Feliz Ano Novo

Luiz A G Cancello

– Cara, já é 2020!
O que eu poderia dizer? Algo tipo “É mesmo!”, ou “Pôxa, como o tempo passa!”, mas não é do meu feitio. Tento ser educado:
– Veja você!
Pensando bem, não diferiu muito das outras alternativas, mas foi o que me ocorreu. Ele prossegue:
– Parece que o tempo passa cada vez mais depressa.
Não seria elegante fazer um discurso sobre a subjetividade da afirmação, falar do tempo newtoniano e do tempo psíquico, esclarecer que, com a idade, tendemos a perceber que o fluxo das coisas se torna mais rápido, não, preciso aprender a conversar normalmente:
– É, compadre, estamos numa época vertiginosa.
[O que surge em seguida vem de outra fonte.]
-- ==== Sys2Proof/Laws/Devices.lean ====
section
/-!
SUPPORT. What time and catching up do to each chip, and that every chip's operations keep its ranges.
-/

namespace Sys2Proof.Machine

/-! ### The timing chip -/

@[simp] theorem Tia.catchUp_h (t : Tia) : t.catchUp.h = t.h := rfl
@[simp] theorem Tia.catchUp_rendered (t : Tia) : t.catchUp.rendered = max t.rendered t.h := rfl
@[simp] theorem Tia.catchUp_programmed (t : Tia) : t.catchUp.programmed = t.programmed := rfl
@[simp] theorem Tia.catchUp_p0 (t : Tia) : t.catchUp.p0 = t.p0 := rfl
@[simp] theorem Tia.catchUp_p1 (t : Tia) : t.catchUp.p1 = t.p1 := rfl
@[simp] theorem Tia.catchUp_posBL (t : Tia) : t.catchUp.posBL = t.posBL := rfl
@[simp] theorem Tia.catchUp_scanline (t : Tia) : t.catchUp.scanline = t.scanline := rfl
@[simp] theorem Tia.catchUp_hmoveBlank (t : Tia) : t.catchUp.hmoveBlank = t.hmoveBlank := rfl
@[simp] theorem Tia.catchUp_wsyncClocks (t : Tia) : t.catchUp.wsyncClocks = t.wsyncClocks := rfl

/-- A latch after a catch-up: it was set, or its pair meets in an undrawn pixel (R336). -/
theorem Tia.catchUp_cx (t : Tia) (k : Fin 15) :
    t.catchUp.cx[k] = (t.cx[k] || (List.range 160).any fun x => t.undrawn x && covers (t.presence x) k) := by
  simp [Tia.catchUp]

/-- A latch that is set stays set through a catch-up (R336). -/
theorem Tia.catchUp_cx_sticky (t : Tia) (k : Fin 15) (h : t.cx[k] = true) : t.catchUp.cx[k] = true := by
  rw [Tia.catchUp_cx, h, Bool.true_or]

/-- A pixel after a catch-up (R306). -/
theorem Tia.catchUp_line (t : Tia) (x : Fin 160) :
    t.catchUp.line[x] = if t.undrawn x then t.presence x else t.line[x] := by
  simp [Tia.catchUp]

/-- The colour of a pixel after a catch-up (R306, R339). -/
theorem Tia.catchUp_colour (t : Tia) (x : Fin 160) :
    t.catchUp.colour[x] = if t.undrawn x then t.colourAt x (t.presence x) else t.colour[x] := by
  simp [Tia.catchUp]

/-- One clock moves the beam right, or from the last pixel to the start of the next line (R301). -/
theorem Tia.clock1_h (t : Tia) : t.clock1.h = if t.h + 1 = 160 then -68 else t.h + 1 := by
  simp only [Tia.clock1]; split <;> rfl

/-- One clock adds a line when the beam wraps (R301). -/
theorem Tia.clock1_scanline (t : Tia) :
    t.clock1.scanline = if t.h + 1 = 160 then t.scanline + 1 else t.scanline := by
  simp only [Tia.clock1]; split <;> rfl

@[simp] theorem Tia.clock1_programmed (t : Tia) : t.clock1.programmed = t.programmed := by
  simp only [Tia.clock1]; split <;> rfl

/-- Time changes no register of the timing chip (R301). -/
@[simp] theorem Tia.clock_programmed (n : Nat) (t : Tia) : (t.clock n).programmed = t.programmed := by
  induction n generalizing t with
  | zero => rfl
  | succ n ih => rw [Tia.clock, ih, Tia.clock1_programmed]

/-- The beam after `n` clocks (R300, R301). -/
theorem Tia.clock_h (n : Nat) (t : Tia) (h0 : -68 ≤ t.h) (h1 : t.h < 160) :
    (t.clock n).h = (t.h + 68 + n) % 228 - 68 := by
  induction n generalizing t with
  | zero => simp only [Tia.clock]; omega
  | succ n ih =>
    have e := t.clock1_h
    rw [Tia.clock, ih] <;> rw [e] <;> split <;> omega

/-- The line count after `n` clocks (R301). -/
theorem Tia.clock_scanline (n : Nat) (t : Tia) (h0 : -68 ≤ t.h) (h1 : t.h < 160) :
    ((t.clock n).scanline : Int) = t.scanline + (t.h + 68 + n) / 228 := by
  induction n generalizing t with
  | zero => simp only [Tia.clock]; omega
  | succ n ih =>
    have e := t.clock1_h
    have l := t.clock1_scanline
    rw [Tia.clock, ih] <;> (try rw [l]) <;> rw [e] <;> split <;> omega

/-- A catch-up keeps the ranges. -/
theorem Tia.Ok.catchUp {t : Tia} (h : t.Ok) : t.catchUp.Ok :=
  { left := le_trans h.left (le_max_left _ _)
    cursor := max_le h.cursor le_rfl
    right := h.right
    p0 := h.p0
    p1 := h.p1
    ball := h.ball }

/-- One clock keeps the ranges. -/
theorem Tia.Ok.clock1 {t : Tia} (h : t.Ok) : t.clock1.Ok := by
  have hl := h.left
  have hc := h.cursor
  have hr := h.right
  simp only [Tia.clock1]
  split
  · exact { left := le_rfl, cursor := le_rfl, right := by simp only; omega, p0 := h.p0, p1 := h.p1, ball := h.ball }
  · rename_i hne
    exact
      { left := hl
        cursor := by simp only; omega
        right := by simp only; omega
        p0 := h.p0
        p1 := h.p1
        ball := h.ball }

/-- Time keeps the ranges. -/
theorem Tia.Ok.clock (n : Nat) {t : Tia} (h : t.Ok) : (t.clock n).Ok := by
  induction n generalizing t with
  | zero => exact h
  | succ n ih => exact ih h.clock1

theorem moved_lt (pos : Nat) (hm : BitVec 4) : moved pos hm < 160 := by unfold moved; omega

theorem PlayerUnit.Ok.hmove {p : PlayerUnit} : p.hmove.Ok := ⟨moved_lt _ _, moved_lt _ _⟩

theorem PlayerUnit.Ok.writeResmp {p : PlayerUnit} (h : p.Ok) (v : Byte) : (p.writeResmp v).Ok := by
  have := h.mpos
  exact ⟨h.pos, by simp only [PlayerUnit.writeResmp]; split <;> omega⟩

theorem Tia.respPlayer_lt (t : Tia) : t.respPlayer < 160 := by unfold Tia.respPlayer; split <;> omega

theorem Tia.respMissile_lt (t : Tia) : t.respMissile < 160 := by unfold Tia.respMissile; split <;> omega

/-- Every register write keeps the ranges. -/
theorem Tia.Ok.write (i : Nat) (v : Byte) {t : Tia} (h : t.Ok) : (t.write i v).Ok := by
  have hp := t.respPlayer_lt
  have hm := t.respMissile_lt
  unfold Tia.write
  split <;>
    first
    | exact h
    | exact ⟨h.left, h.cursor, h.right, h.p0, h.p1, h.ball⟩
    | exact ⟨h.left, h.cursor, h.right, ⟨h.p0.pos, h.p0.mpos⟩, h.p1, h.ball⟩
    | exact ⟨h.left, h.cursor, h.right, h.p0, ⟨h.p1.pos, h.p1.mpos⟩, h.ball⟩
    | exact ⟨h.left, h.cursor, h.right, ⟨h.p0.pos, h.p0.mpos⟩, ⟨h.p1.pos, h.p1.mpos⟩, h.ball⟩
    | exact ⟨h.left, h.cursor, h.right, ⟨hp, h.p0.mpos⟩, h.p1, h.ball⟩
    | exact ⟨h.left, h.cursor, h.right, h.p0, ⟨hp, h.p1.mpos⟩, h.ball⟩
    | exact ⟨h.left, h.cursor, h.right, ⟨h.p0.pos, hm⟩, h.p1, h.ball⟩
    | exact ⟨h.left, h.cursor, h.right, h.p0, ⟨h.p1.pos, hm⟩, h.ball⟩
    | exact ⟨h.left, h.cursor, h.right, h.p0, h.p1, hm⟩
    | exact ⟨h.left, h.cursor, h.right, h.p0.writeResmp v, h.p1, h.ball⟩
    | exact ⟨h.left, h.cursor, h.right, h.p0, h.p1.writeResmp v, h.ball⟩
    | exact ⟨h.left, h.cursor, h.right, .hmove, .hmove, moved_lt _ _⟩

/-- No register write moves the beam. -/
theorem Tia.write_h (i : Nat) (v : Byte) (t : Tia) : (t.write i v).h = t.h := by
  unfold Tia.write; split <;> rfl

/-- No register write but that of CXCLR changes a latch (R337). -/
theorem Tia.write_cx (i : Nat) (v : Byte) (t : Tia) (h : i ≠ 0x2C) : (t.write i v).cx = t.cx := by
  unfold Tia.write; split <;> first | rfl | exact absurd rfl h

/-! ### The audio channels -/

/-- The two channels tick with the same configuration; a tick keeps a channel's registers. -/
theorem Channel.tick_registers (cfg : Config) (c : Channel) :
    (c.tick cfg).audc = c.audc ∧ (c.tick cfg).audf = c.audf ∧ (c.tick cfg).audv = c.audv := by
  simp only [Channel.tick]; split <;> exact ⟨rfl, rfl, rfl⟩

theorem Channel.Ok.tick {cfg : Config} (hw : cfg.wf) {c : Channel} (h : c.Ok cfg) : (c.tick cfg).Ok cfg := by
  simp only [Channel.tick]
  split
  · exact Nat.mod_lt _ (hw.2 c.audc.toFin).1
  · exact h

theorem Channel.Ok.writeAudc {cfg : Config} (hw : cfg.wf) (c : Channel) (v : Byte) : (c.writeAudc cfg v).Ok cfg :=
  Nat.mod_lt _ (hw.2 (v.extractLsb' 0 4).toFin).1

theorem Audio.ticks_channels {cfg : Config} (hw : cfg.wf) (k : Nat) {au : Audio} (h0 : au.ch0.Ok cfg)
    (h1 : au.ch1.Ok cfg) : (au.ticks cfg k).ch0.Ok cfg ∧ (au.ticks cfg k).ch1.Ok cfg := by
  induction k generalizing au with
  | zero => exact ⟨h0, h1⟩
  | succ k ih => exact ih (h0.tick hw) (h1.tick hw)

/-- Time keeps the ranges of the audio variables. -/
theorem Audio.Ok.clock {cfg : Config} (hw : cfg.wf) (n : Nat) {au : Audio} (h : au.Ok cfg) :
    (au.clock cfg n).Ok cfg :=
  have t := Audio.ticks_channels hw ((au.residue + n) / cfg.audioTickPeriod) h.ch0 h.ch1
  { ch0 := t.1, ch1 := t.2, residue := Nat.mod_lt _ hw.1 }

/-- A register write keeps the ranges of the audio variables. -/
theorem Audio.Ok.write {cfg : Config} (hw : cfg.wf) (i : Nat) (v : Byte) {au : Audio} (h : au.Ok cfg) :
    (au.write cfg i v).Ok cfg := by
  unfold Audio.write
  split
  · exact ⟨.writeAudc hw _ v, h.ch1, h.residue⟩
  · exact ⟨h.ch0, .writeAudc hw _ v, h.residue⟩
  all_goals exact ⟨h.ch0, h.ch1, h.residue⟩

@[simp] theorem Audio.write_residue (cfg : Config) (i : Nat) (v : Byte) (au : Audio) :
    (au.write cfg i v).residue = au.residue := by
  unfold Audio.write; split <;> rfl

@[simp] theorem Audio.clock_residue (cfg : Config) (n : Nat) (au : Audio) :
    (au.clock cfg n).residue = (au.residue + n) % cfg.audioTickPeriod := rfl

theorem Audio.tick_programmed (cfg : Config) (au : Audio) : (au.tick cfg).programmed = au.programmed := by
  have h0 := au.ch0.tick_registers cfg
  have h1 := au.ch1.tick_registers cfg
  simp only [Audio.programmed, Audio.tick, Audio.mk.injEq, Channel.mk.injEq]
  simp [h0, h1]

theorem Audio.ticks_programmed (cfg : Config) (k : Nat) (au : Audio) :
    (au.ticks cfg k).programmed = au.programmed := by
  induction k generalizing au with
  | zero => rfl
  | succ k ih => rw [Audio.ticks, ih, Audio.tick_programmed]

/-- Time changes no audio register (R373, R374). -/
@[simp] theorem Audio.clock_programmed (cfg : Config) (n : Nat) (au : Audio) :
    (au.clock cfg n).programmed = au.programmed :=
  Audio.ticks_programmed cfg _ au

/-- One sample leaves for each tick (R373). -/
theorem Audio.ticks_samples (cfg : Config) (k : Nat) (au : Audio) :
    (au.ticks cfg k).samples.length = au.samples.length + k := by
  induction k generalizing au with
  | zero => rfl
  | succ k ih => rw [Audio.ticks, ih]; simp only [Audio.tick, List.length_cons]; omega

/-! ### The I/O chip -/

@[simp] theorem Riot.clock_programmed (n : Nat) (r : Riot) : (r.clock n).programmed = r.programmed := rfl
@[simp] theorem Riot.clock_residue (n : Nat) (r : Riot) : (r.clock n).residue = r.residue + n := rfl

@[simp] theorem Riot.catchUp_residue (r : Riot) : r.catchUp.residue = r.residue % 3 := by
  simp only [Riot.catchUp]; split <;> rfl

@[simp] theorem Riot.catchUp_programmed (r : Riot) : r.catchUp.programmed = r.programmed := by
  simp only [Riot.catchUp]; split <;> rfl

/-- The timer never rises above its value through a catch-up, except by the wrap to 8 bits (R277). -/
theorem Riot.Ok.catchUp {r : Riot} (h : r.Ok) : r.catchUp.Ok := by
  have h0 := h.nonneg
  have h1 := h.bound
  simp only [Riot.catchUp]
  split
  · exact ⟨by simp only; omega, by simp only; omega⟩
  · exact ⟨by simp only; omega, by simp only; omega⟩

@[simp] theorem Riot.samplePa7_timer (l : Bool) (r : Riot) : (r.samplePa7 l).timer = r.timer := rfl

/-- What a read leaves of the timer (R272, R273). -/
theorem Riot.read_timer (idx : BitVec 5) (inp : Lines) (r : Riot) :
    (r.read idx inp).2.timer = r.catchUp.timer ∧ (r.read idx inp).2.residue = r.residue % 3 ∧
      (r.read idx inp).2.programmed = r.programmed := by
  have hp := r.catchUp_programmed
  have hr := r.catchUp_residue
  unfold Riot.read
  simp only
  split
  · split <;> exact ⟨rfl, hr, hp⟩
  · split <;> exact ⟨rfl, hr, hp⟩

theorem Riot.Ok.read {r : Riot} (h : r.Ok) (idx : BitVec 5) (inp : Lines) : (r.read idx inp).2.Ok := by
  have e := (r.read_timer idx inp).1
  exact ⟨by rw [e]; exact h.catchUp.nonneg, by rw [e]; exact h.catchUp.bound⟩

theorem Prescale.bits_le (k : Prescale) : 2 ^ k.bits ≤ 1024 := by cases k <;> decide

theorem Riot.Ok.write {r : Riot} (h : r.Ok) (idx : BitVec 5) (v : Byte) : (r.write idx v).Ok := by
  have c := h.catchUp
  have hv := v.isLt
  have hk := (prescaleOf idx).bits_le
  have hm : v.toNat * 2 ^ (prescaleOf idx).bits ≤ 255 * 1024 := Nat.mul_le_mul (by omega) hk
  unfold Riot.write
  simp only
  split
  · split
    · exact ⟨Int.natCast_nonneg _, by simp only; exact_mod_cast hm⟩
    · exact c
  · split <;> exact ⟨c.nonneg, c.bound⟩

theorem Riot.write_residue (idx : BitVec 5) (v : Byte) (r : Riot) :
    (r.write idx v).residue = r.residue % 3 ∨ (r.write idx v).residue = 0 := by
  have hr := r.catchUp_residue
  unfold Riot.write
  simp only
  split
  · split
    · exact .inr rfl
    · exact .inl hr
  · split <;> exact .inl hr

/-! ### The cartridge -/

theorem StdSize.select_lt (sz : StdSize) (r : Bool) (a k : Nat) (h : k < sz.banks) : sz.select r a k < sz.banks := by
  have hb : 0 < sz.banks := by cases sz <;> decide
  unfold StdSize.select
  split
  · simp only; split <;> omega
  · exact h

/-- An access keeps the ranges of the mapper's variables and the canonical form of cartridge RAM. -/
theorem Mapper.wf_access (rom : Rom) (a : Nat) (v : Byte) {m : Mapper}
    (hs : (m.scheme = .s3F ∨ m.scheme = .s3E) → 0 < rom.slices) (h : m.wf rom.slices) :
    (m.access rom a v).2.wf rom.slices := by
  cases m with
  | fixed2K => trivial
  | fixed4K => trivial
  | parker _ _ _ => trivial
  | megaboy _ => trivial
  | std sz r k => exact sz.select_lt r a k h
  | superChip sz k cram =>
    have hk := sz.select_lt false a k h.1
    simp only [Mapper.access, accessSuperChip]
    split_ifs with h1 h2
    · simp only [Bool.and_eq_true, decide_eq_true_eq] at h1
      exact ⟨hk, Memory.wfIn_write h.2 h1.2 v⟩
    · exact ⟨hk, h.2⟩
    · exact ⟨hk, h.2⟩
  | tigervision k =>
    have h0 := hs (.inl rfl)
    simp only [Mapper.access, accessTigervision, Mapper.wf]
    split
    · exact Nat.mod_lt _ h0
    · exact h
  | tigervisionRam r k rb cram =>
    have h0 := hs (.inr rfl)
    have hb := rb.isLt
    simp only [Mapper.access, accessTigervisionRam]
    split_ifs
    · exact ⟨Nat.mod_lt _ h0, h.2⟩
    · exact h
    · exact h
    · exact h
    · exact h
    · exact h
    · exact ⟨h.1, Memory.wfIn_write h.2 (by omega) v⟩
  | activision k armed =>
    simp only [Mapper.access, accessActivision, Mapper.wf]
    split
    · split <;> decide
    · exact h
  | mNetwork low page r1 r2 =>
    simp only [Mapper.access, accessMNetwork]
    generalize (if 0x1FE0 ≤ a ∧ a ≤ 0x1FE7 then BitVec.ofNat 3 a else low) = l
    generalize (if 0x1FE8 ≤ a ∧ a ≤ 0x1FEB then BitVec.ofNat 2 a else page) = p
    have hp := p.isLt
    split_ifs
    · exact h
    · exact h
    · exact ⟨Memory.wfIn_write h.1 (by omega) v, h.2⟩
    · exact h
    · exact ⟨h.1, Memory.wfIn_write h.2 (by omega) v⟩
    · exact h
    · exact h
  | cbs k cram =>
    have hk : cbsSelect a k < 3 := by
      have := h.1
      unfold cbsSelect; split <;> omega
    simp only [Mapper.access, accessCbs]
    split_ifs with h1 h2
    · simp only [Bool.and_eq_true, decide_eq_true_eq] at h1
      exact ⟨hk, Memory.wfIn_write h.2 h1.2 v⟩
    · exact ⟨hk, h.2⟩
    · exact ⟨hk, h.2⟩
  | uaLimited k =>
    simp only [Mapper.access, accessUa, Mapper.wf]
    split
    · decide
    · split
      · decide
      · exact h
  | pitfall2 d =>
    have hk := StdSize.f8.select_lt false a d.bank h
    simp only [Mapper.access, accessPitfall2]
    split_ifs
    · exact hk
    · exact hk
    · simp only [Mapper.wf, Dpc.write]; split <;> exact hk
    · exact hk

/-- A Tigervision image has at least one slice (R407, R408). -/
theorem Cart.wf.slices_pos {c : Cart} (h : c.wf) (hs : c.mapper.scheme = .s3F ∨ c.mapper.scheme = .s3E) :
    0 < c.rom.slices := by
  have ha := h.1
  rcases hs with hs | hs <;> rw [hs] at ha <;>
    simp only [Scheme.accepts, Bool.and_eq_true, decide_eq_true_eq] at ha <;> exact ha.2.1

end Sys2Proof.Machine
end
Esse “vertiginosa” poderia ser evitado, não é uma palavra que se use em mesa de bar, mas saiu sem querer. Meu interlocutor não dá trégua:
– Meu chapa, até outro dia minha filha era uma criança, de repente ela tá um mulherão!
Isso era uma verdade insofismável. Denise estava maravilhosa. Precisei conter qualquer empolgação que pudesse escapar junto com as palavras. Não tinha como negar, tavez pudesse esclarecer que a menina não se desenvolveu, digamos, de uma hora para outra, os hormônios têm seu ritmo, é melhor parar com essas considerações, não é o caso:
– É, os filhos crescem.
Meu amigo balançou a cabeça, mantendo o copo de cerveja a meio caminho entre a mesa e a boca, como se constatasse o fluxo inevitável dos acontecimentos. Sem que eu esperasse, mudou o tom. Disse:
– Entra ano, sai ano, a vida é sempre a mesma merda.
Não endosso esse discurso, as coisas são variadas, acho que nem ele concorda com o que disse, cerveja em véspera de passagem de ano pode induzir à depressão. Por outro lado, eu não queria desqualificar uma declaração tão grave. Tentei ser delicado:
– Também não é assim.
Ele me fitou sério, mas com o olhar terno:
– Ainda bem que existem os amigos.
Pegou-me de surpresa. Tentei refletir sobre a missão salvífica da amizade, mas a emoção foi mais forte. Como disfarçar a quase emergência das lágrimas? Desviei os olhos, procurei a televisão que matraqueava na parede, pisquei, mantive a compostura. Fiquei me perguntando por que não me deixava desmontar, rodear a mesa e abraçar meu amigo, festejar corpo a corpo a ocasião? Mas a educação tradicional de macho se sobrepôs. Sem me levantar da cadeira, ergui o copo e propus o brinde:
– À amizade!
Encostamos vidro com vidro, tomamos os goles convencionais, ainda ouvi:
– É isso aí.
Dei uma olhada nas mesas em volta. Só então percebi o alarido, todos festejavam a proximidade da data. A teoria da ciclicidade do tempo encarnada no bar. Escapando assustado das divagações sociológicas, respondi:
– É isso aí.
Pedimos a conta. Levantamos. Enfim, o abraço apertado. Lembranças à família, sempre me lembro da sua mãe, velhinha porreta. Pena que não esteja mais conosco. Ela está melhor que nós. Quem sabe? Você acredita em outras vidas? Pra mim já basta essa. É, cada um com sua ideia.
– Feliz Ano Novo. Você é um grande cara.
– Você também. Tenha um grande 2020.
Voltei para casa andando. Estava meio trôpego, mas tinha bebido pouco.